DATA SUPPLIED ->
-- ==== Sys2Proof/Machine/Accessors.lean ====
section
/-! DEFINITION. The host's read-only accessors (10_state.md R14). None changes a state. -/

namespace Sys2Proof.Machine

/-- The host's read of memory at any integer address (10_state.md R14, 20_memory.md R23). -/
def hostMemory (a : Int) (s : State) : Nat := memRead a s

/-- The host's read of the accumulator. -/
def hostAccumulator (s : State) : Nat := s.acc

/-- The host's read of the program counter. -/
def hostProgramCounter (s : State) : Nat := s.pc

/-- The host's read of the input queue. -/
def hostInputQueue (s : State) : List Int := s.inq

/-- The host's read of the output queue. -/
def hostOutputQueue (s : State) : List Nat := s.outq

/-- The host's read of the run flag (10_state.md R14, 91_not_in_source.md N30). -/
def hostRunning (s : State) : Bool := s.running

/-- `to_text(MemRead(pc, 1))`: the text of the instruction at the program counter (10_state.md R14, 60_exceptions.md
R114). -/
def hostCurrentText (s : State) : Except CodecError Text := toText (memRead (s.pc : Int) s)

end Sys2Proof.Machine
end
...
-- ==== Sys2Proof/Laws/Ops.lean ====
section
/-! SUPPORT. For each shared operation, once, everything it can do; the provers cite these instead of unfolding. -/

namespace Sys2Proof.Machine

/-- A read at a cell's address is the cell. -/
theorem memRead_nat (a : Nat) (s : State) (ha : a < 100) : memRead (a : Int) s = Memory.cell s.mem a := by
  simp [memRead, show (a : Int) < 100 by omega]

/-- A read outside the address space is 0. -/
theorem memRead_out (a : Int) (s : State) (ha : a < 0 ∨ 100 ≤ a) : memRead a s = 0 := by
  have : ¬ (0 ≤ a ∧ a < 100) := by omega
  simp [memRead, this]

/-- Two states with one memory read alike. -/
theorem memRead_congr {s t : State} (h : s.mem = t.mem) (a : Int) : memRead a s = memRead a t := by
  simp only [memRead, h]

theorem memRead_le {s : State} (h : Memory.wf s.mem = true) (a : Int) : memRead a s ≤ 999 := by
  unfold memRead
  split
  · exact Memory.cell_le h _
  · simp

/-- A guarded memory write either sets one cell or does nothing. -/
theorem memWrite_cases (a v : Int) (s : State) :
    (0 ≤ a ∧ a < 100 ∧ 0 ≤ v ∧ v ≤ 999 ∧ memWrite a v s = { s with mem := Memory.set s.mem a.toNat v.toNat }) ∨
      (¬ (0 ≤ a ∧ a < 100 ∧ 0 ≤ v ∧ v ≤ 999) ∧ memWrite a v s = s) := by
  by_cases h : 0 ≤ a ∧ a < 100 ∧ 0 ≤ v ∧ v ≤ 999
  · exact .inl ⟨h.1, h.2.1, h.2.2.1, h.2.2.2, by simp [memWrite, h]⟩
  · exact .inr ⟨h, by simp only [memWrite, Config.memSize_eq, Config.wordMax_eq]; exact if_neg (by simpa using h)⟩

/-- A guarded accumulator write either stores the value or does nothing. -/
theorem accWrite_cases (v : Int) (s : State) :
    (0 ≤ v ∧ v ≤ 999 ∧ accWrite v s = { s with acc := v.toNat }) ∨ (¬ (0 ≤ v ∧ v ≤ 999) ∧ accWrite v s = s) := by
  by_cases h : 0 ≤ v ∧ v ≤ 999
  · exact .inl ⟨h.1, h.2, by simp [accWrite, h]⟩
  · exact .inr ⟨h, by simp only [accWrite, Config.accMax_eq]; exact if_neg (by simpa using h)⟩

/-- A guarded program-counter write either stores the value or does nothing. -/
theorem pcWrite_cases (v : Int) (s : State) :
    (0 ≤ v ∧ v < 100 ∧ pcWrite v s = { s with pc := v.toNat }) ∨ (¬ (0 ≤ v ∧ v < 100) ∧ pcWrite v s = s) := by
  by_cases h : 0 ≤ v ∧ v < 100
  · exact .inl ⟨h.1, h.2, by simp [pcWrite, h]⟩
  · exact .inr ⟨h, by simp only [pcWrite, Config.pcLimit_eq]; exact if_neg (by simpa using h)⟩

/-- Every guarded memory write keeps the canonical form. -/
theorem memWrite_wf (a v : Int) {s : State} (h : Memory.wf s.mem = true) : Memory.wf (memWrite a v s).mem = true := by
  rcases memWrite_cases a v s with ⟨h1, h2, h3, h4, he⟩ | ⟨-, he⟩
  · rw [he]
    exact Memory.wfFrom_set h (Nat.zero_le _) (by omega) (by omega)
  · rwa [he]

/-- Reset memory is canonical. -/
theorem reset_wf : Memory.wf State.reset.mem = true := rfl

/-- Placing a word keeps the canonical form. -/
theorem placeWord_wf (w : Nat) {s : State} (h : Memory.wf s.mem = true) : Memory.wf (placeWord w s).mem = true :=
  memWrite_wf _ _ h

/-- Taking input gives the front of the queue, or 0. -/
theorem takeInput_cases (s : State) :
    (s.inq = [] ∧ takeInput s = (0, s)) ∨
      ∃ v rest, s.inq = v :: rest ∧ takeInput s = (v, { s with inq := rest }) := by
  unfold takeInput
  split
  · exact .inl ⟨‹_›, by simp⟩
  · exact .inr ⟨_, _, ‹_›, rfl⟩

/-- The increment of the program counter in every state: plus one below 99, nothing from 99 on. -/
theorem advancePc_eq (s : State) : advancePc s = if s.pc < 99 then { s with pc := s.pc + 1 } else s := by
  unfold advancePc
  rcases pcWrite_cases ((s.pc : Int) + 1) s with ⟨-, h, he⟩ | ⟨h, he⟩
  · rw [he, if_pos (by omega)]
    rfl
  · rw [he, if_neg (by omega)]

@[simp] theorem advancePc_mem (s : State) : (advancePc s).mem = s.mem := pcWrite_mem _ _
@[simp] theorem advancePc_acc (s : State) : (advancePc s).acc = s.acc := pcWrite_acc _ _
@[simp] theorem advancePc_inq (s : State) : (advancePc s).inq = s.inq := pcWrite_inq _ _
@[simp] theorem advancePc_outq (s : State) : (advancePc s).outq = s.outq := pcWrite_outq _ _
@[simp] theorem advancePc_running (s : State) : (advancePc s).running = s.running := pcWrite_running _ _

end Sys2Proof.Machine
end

ACTIVITY -> Filter the entries down to the lines with the word "nothing" in them.

RESULT OF THIS EXERCISE ->
/-- A guarded memory write either sets one cell or does nothing. -/
/-- A guarded accumulator write either stores the value or does nothing. -/
/-- A guarded program-counter write either stores the value or does nothing. -/
/-- The increment of the program counter in every state: plus one below 99, nothing from 99 on. -/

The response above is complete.